Entries taken from a collection:
-- ==== Sys2Proof/Tests/Slice0.lean ====
section
/-! SUPPORT. The model's own tests, and for each statement of Obligations.lean that has hypotheses a state and operands that meet
them. Expected values are from spec/95_test_vectors.md (the vector is named) or computed by hand from the rule named. -/

namespace Sys2Proof.Tests

set_option Elab.async false

open Sys2Proof Sys2Proof.Machine

/-! ### WellFormed refuses (one ill-formed term for each check) -/

theorem test_wf_address_too_large : WellFormed (.dccSpeed128 10240 true 10 0x8A) = false := by decide
theorem test_wf_checksum : WellFormed (.dccSpeed128 3 true 10 0xB7) = false := by decide
theorem test_wf_service_checksum : WellFormed (.dccSvcVerifyByte 28 0 0x69) = false := by decide
theorem test_wf_speed_code : WellFormed (.dccSpeed28 3 true 1 0x73) = false := by decide
theorem test_wf_payload_too_long : WellFormed (.sendFront (List.replicate 256 0)) = false := by decide +kernel
theorem test_wf_status : WellFormed (.response 0x08 0) = false := by decide
theorem test_wf_event_code_zero : WellFormed (.event 0x00 0 0 0 none) = false := by decide
theorem test_wf_event_code_twelve : WellFormed (.event 0x0C 0 0 0 none) = false := by decide
theorem test_wf_persist_one_word : WellFormed (.event 0x09 3 0 0 none) = false := by decide
theorem test_wf_event_two_words : WellFormed (.event 0x04 3 0 0 (some 0)) = false := by decide

/-! ### Decoding, from words written out by R113 to R117 and R130 to R152 -/

/-- Vectors 3.1, 3.10, 3.26, 3.15, 3.19. -/
theorem test_decode_arbitration :
    decode (.command [0x0100000000010000]) = .ok (.acquire 0x01) ∧
    decode (.command [0x0200000000FF0000]) = .ok (.suspend 0xFF) ∧
    decode (.command [0x0300000000070000]) = .ok (.release 0x07) ∧
    decode (.command [0x0400000000000000]) = .ok .short ∧
    decode (.command [0x0500000000000000]) = .ok .powerOn := by decide

/-- Vectors 4.14, 4.5, 4.7, 4.8, 4.9, 4.10, 4.12. -/
theorem test_decode_loco :
    decode (.command [0x109FFC0082040000]) = .ok (.locoDrive 10239 4 0x82) ∧
    decode (.command [0x11000C00011F0000]) = .ok (.locoFunction 3 31 true) ∧
    decode (.command [0x12000C0000020000]) = .ok (.locoMode 3 2) ∧
    decode (.command [0x13000C0000000000]) = .ok (.locoInfo 3) ∧
    decode (.command [0x14000C0000000000]) = .ok (.locoRailcom 3) ∧
    decode (.command [0x1500140000000000]) = .ok (.locoErase 5) ∧
    decode (.command [0x1600000000000000]) = .ok .locoEraseAll := by decide

/-- Vectors 4.15, 4.16, 4.19, 4.18. -/
theorem test_decode_cv :
    decode (.command [0x200003FF00000000]) = .ok (.cvRead 1023) ∧
    decode (.command [0x2100000205000000]) = .ok (.cvWrite 2 5) ∧
    decode (.command [0x220203FF00000000]) = .ok (.cvPomRead 128 1023) ∧
    decode (.command [0x2300100205000000]) = .ok (.cvPomWrite 4 2 5) := by decide

/-- Vector 4.20; nine bytes take two payload words (R115); vector 4.21's word with `LEN` 1 and 8. -/
theorem test_decode_payload :
    decode (.command [0x3000000000000300, 0xFF00FF0000000000]) = .ok (.sendFront [0xFF, 0x00, 0xFF]) ∧
    decode (.command [0x3100000000000900, 0x0102030405060708, 0x0900000000000000]) =
      .ok (.sendBack [1, 2, 3, 4, 5, 6, 7, 8, 9]) ∧
    decode (.command [0x3800000000000100, 0xAB00000000000000]) = .ok (.decupTx [0xAB]) ∧
    decode (.command [0x3900000000000800, 0x0102030405060708]) = .ok (.mduTx [1, 2, 3, 4, 5, 6, 7, 8]) := by decide

/-- The settings set S_OPS of section 0.2, and the last register of R118. -/
theorem test_decode_csr :
    decode (.command [0x4000000064020000]) = .ok (.cfgWrite 2 100) ∧
    decode (.command [0x4100000000270000]) = .ok (.cfgRead 0x27) := by decide

/-- R122: an opcode that is not listed, a reserved bit, an unused field, and a missing payload word are no instruction. -/
theorem test_decode_refuses :
    decode (.command [0x0600000000000000]) = .error .illegal ∧
    decode (.command [0x0100000000010001]) = .error .badOperand ∧
    decode (.command [0x13000C0000010000]) = .error .badOperand ∧
    decode (.command [0x3000000000000300]) = .error .partialCommand ∧
    decode (.packet {} [0x80, 0x00, 0x80]) = .error .notATablePacket ∧
    decode (.datagram [0x10, 0x00]) = .error .notADatagram := by decide

/-- R133 and section 5.1 (speed packets). -/
theorem test_decode_speed_packets :
    decode (.packet {} [0xFF, 0x00, 0xFF]) = .ok .dccIdle ∧
    decode (.packet {} [0x00, 0x00, 0x00]) = .ok .dccReset ∧
    decode (.packet { steps14 := true } [0x03, 0x7F, 0x7C]) = .ok (.dccSpeed14 3 true true 15 0x7C) ∧
    decode (.packet {} [0x03, 0x7F, 0x7C]) = .ok (.dccSpeed28 3 true 31 0x7C) ∧
    decode (.packet {} [0x03, 0x61, 0x62]) = .ok (.dccSpeed28 3 true 2 0x62) ∧
    decode (.packet {} [0xC0, 0x80, 0x3F, 0x8A, 0xF5]) = .ok (.dccSpeed128 128 true 10 0xF5) ∧
    decode (.packet {} [0xE7, 0xFF, 0x3F, 0x82, 0xA5]) = .ok (.dccSpeed128 10239 true 2 0xA5) := by decide

/-- Section 5.1 (function groups). -/
theorem test_decode_function_packets :
    decode (.packet {} [0x03, 0x90, 0x93]) = .ok (.dccFg1 3 0b00001 0x93) ∧
    decode (.packet {} [0x03, 0x88, 0x8B]) = .ok (.dccFg1 3 0b10000 0x8B) ∧
    decode (.packet {} [0x03, 0xB1, 0xB2]) = .ok (.dccFg2a 3 1 0xB2) ∧
    decode (.packet {} [0x03, 0xA8, 0xAB]) = .ok (.dccFg2b 3 8 0xAB) ∧
    decode (.packet {} [0x03, 0xDE, 0x01, 0xDC]) = .ok (.dccFg3 3 1 0xDC) ∧
    decode (.packet {} [0x03, 0xDF, 0x80, 0x5C]) = .ok (.dccFg4 3 0x80 0x5C) ∧
    decode (.packet {} [0x03, 0xD8, 0x04, 0xDF]) = .ok (.dccFg5 3 4 0xDF) := by decide

/-- Section 5.1 (POM and service packets). -/
theorem test_decode_cv_packets :
    decode (.packet {} [0x03, 0xE4, 0x02, 0x00, 0xE5]) = .ok (.dccPomRead 3 2 0xE5) ∧
    decode (.packet {} [0xC0, 0x80, 0xE7, 0xFF, 0x00, 0x58]) = .ok (.dccPomRead 128 1023 0x58) ∧
    decode (.packet {} [0x03, 0xEC, 0x02, 0x05, 0xE8]) = .ok (.dccPomWrite 3 2 5 0xE8) ∧
    decode (.packet { service := true } [0x77, 0xFF, 0x00, 0x88]) = .ok (.dccSvcVerifyByte 1023 0 0x88) ∧
    decode (.packet { service := true } [0x7C, 0x1C, 0x06, 0x66]) = .ok (.dccSvcWriteByte 28 6 0x66) ∧
    decode (.packet { service := true } [0x78, 0x00, 0xE7, 0x9F]) = .ok (.dccSvcVerifyBit 0 false 7 0x9F) ∧
    decode (.packet { service := true } [0x78, 0x1C, 0xE8, 0x8C]) = .ok (.dccSvcVerifyBit 28 true 0 0x8C) := by decide

/-- Vectors 6.3.3 and 6.3.7, 6.3.8, 6.3.9. -/
theorem test_decode_datagrams :
    decode (.datagram [0, 42]) = .ok (.bidiAppPom 42) ∧
    decode (.datagram [29, 36, 0]) = .ok (.bidiAppDyn 100 0) ∧
    decode (.datagram [28, 44, 1]) = .ok (.bidiAppDyn 44 1) ∧
    decode (.datagram [31, 8, 7]) = .ok (.bidiAppDyn 200 7) := by decide

/-- Vectors 4.9, 6.3.3 and 4.1. -/
theorem test_decode_output_words :
    decode (.response 0x00012CC807000000) = .ok (.response 0x00 0x012CC807000000) ∧
    decode (.event [0x01000C022A000000]) = .ok (.event 0x01 3 2 0x2A none) ∧
    decode (.event [0x09000C0000000000, 0x008A800000000020]) = .ok (.event 0x09 3 0 0 (some 0x8A800000000020)) := by decide

/-! ### Meanings, one step on a small state -/

/-- Parameter set A of section 0.1. Its `decup_id_update` keeps the flag in `DECUPZsu`; in `DECUPZpp`, where R409 allows no 1 and the flag
is 0 on every run, it answers 0 (log 13). -/
def setA : Params where
  priorityBits := 3
  frontCap := 8
  backCap := 16
  feedbackCap := 4
  cvDequeCap := 4
  locoMax := 8
  decupInCap := 4
  mduInCap := 4
  replyCap := 2
  decupMaxPacket := 64
  mduMaxPacket := 64
  highFunctions := 0
  servicePreamble := 20
  pomRepeat := 1
  bitVerifyPol := true
  tTcs := 30
  tTs2 := 190
  tTce := 460
  offsetEndbit := 2
  uartFifoSize := 16
  sessionTimeoutDecup := 1000000
  sessionTimeoutMdu := 1000000
  mduRates := fun _ => ⟨0, 0, 0⟩
  mduDefaultRate := 0
  mduFallbackRate := 1
  decupIsData := fun _ p => 2 ≤ p.length
  decupWorkaround := fun _ _ _ r => r
  decupIdUpdate := fun m _ k _ => decide (m = .decupZsu) && k
  decupSymbols := fun p => p.map fun _ => ⟨true, 50, false, 50⟩
  mduSymbols := fun p _ _ _ => p.map fun _ => ⟨true, 500, false, 500⟩
  mduExpectedCounts := fun _ _ _ _ => (1000, 2000)
  mduIsCtr := fun _ => false
  mduCtrRate := fun _ => 2
  bidiDecode := bidiDefaultDecode
  nvGet := fun _ _ => none
  freeMove := fun _ => .time
  wideCount := fun _ => 0
  wideCapture := fun _ => 0

/-- Set A is a parameter set that the spec does not refuse (R6 and the OPEN table of spec/92). -/
theorem setA_legal : setA.Legal where
  priorityBits := by decide
  frontCap := by decide
  backCap := by decide
  feedbackCap := by decide
  cvDequeCap := by decide
  locoMax := by decide
  decupInCap := by decide
  mduInCap := by decide
  replyCap := by decide
  decupMaxPacket := by decide
  mduMaxPacket := by decide
  highFunctions := by decide
  servicePreamble := by decide
  pomRepeat := by decide
  cutout := by decide
  uartFifoSize := by decide
  sessionTimeoutDecup := by decide
  sessionTimeoutMdu := by decide
  workaround := fun _ _ _ _ => .inl rfl
  idUpdate := by intro m pkt k code; cases m <;> simp [setA]
  decupSymbols := by simp [setA]
  mduSymbols := by simp [setA]
  expectedCounts := by simp [setA]
  countsOfSymbols := fun _ _ _ _ _ _ _ _ _ => rfl
  bidiData := fun n =>
    ⟨bidiDefaultEncode n, bidiDefaultEncode_mem n, bidiDefaultDecode_encode n, fun c h => bidiDefaultDecode_data c n h⟩
  bidiSpecial := fun _ _ => rfl
  nvGet := by simp [setA]

/-- The ACK positions of set A lie inside a packet of 3 bytes and not inside one of 2 (R436, log 35). -/
theorem test_setA_counts :
    setA.CountsInPacket [1, 2, 3] 0 0 ⟨0, 0, 0⟩ ∧ ¬setA.CountsInPacket [1, 2] 0 0 ⟨0, 0, 0⟩ := by
  unfold Params.CountsInPacket
  decide

/-- What is seen of a next state. -/
def after {α : Type} (o : Res) (f : State → α) : Option α :=
  match o with
  | .next s => some (f s)
  | .fault _ => none
  | .refused _ => none

/-- The state after reset with a value in `STATE`. -/
def inState (v : BitVec 16) : State :=
  { State.reset with arbState := v }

What you will do:
Look back at the data above. Transcribe exactly the lines starting at the line that contains "decode (.event [0x01000C022A000000])" and ending at the line that contains "priorityBits := 3".

Task result:
    decode (.event [0x01000C022A000000]) = .ok (.event 0x01 3 2 0x2A none) ∧
    decode (.event [0x09000C0000000000, 0x008A800000000020]) = .ok (.event 0x09 3 0 0 (some 0x8A800000000020)) := by decide

/-! ### Meanings, one step on a small state -/

/-- Parameter set A of section 0.1. Its `decup_id_update` keeps the flag in `DECUPZsu`; in `DECUPZpp`, where R409 allows no 1 and the flag
is 0 on every run, it answers 0 (log 13). -/
def setA : Params where
  priorityBits := 3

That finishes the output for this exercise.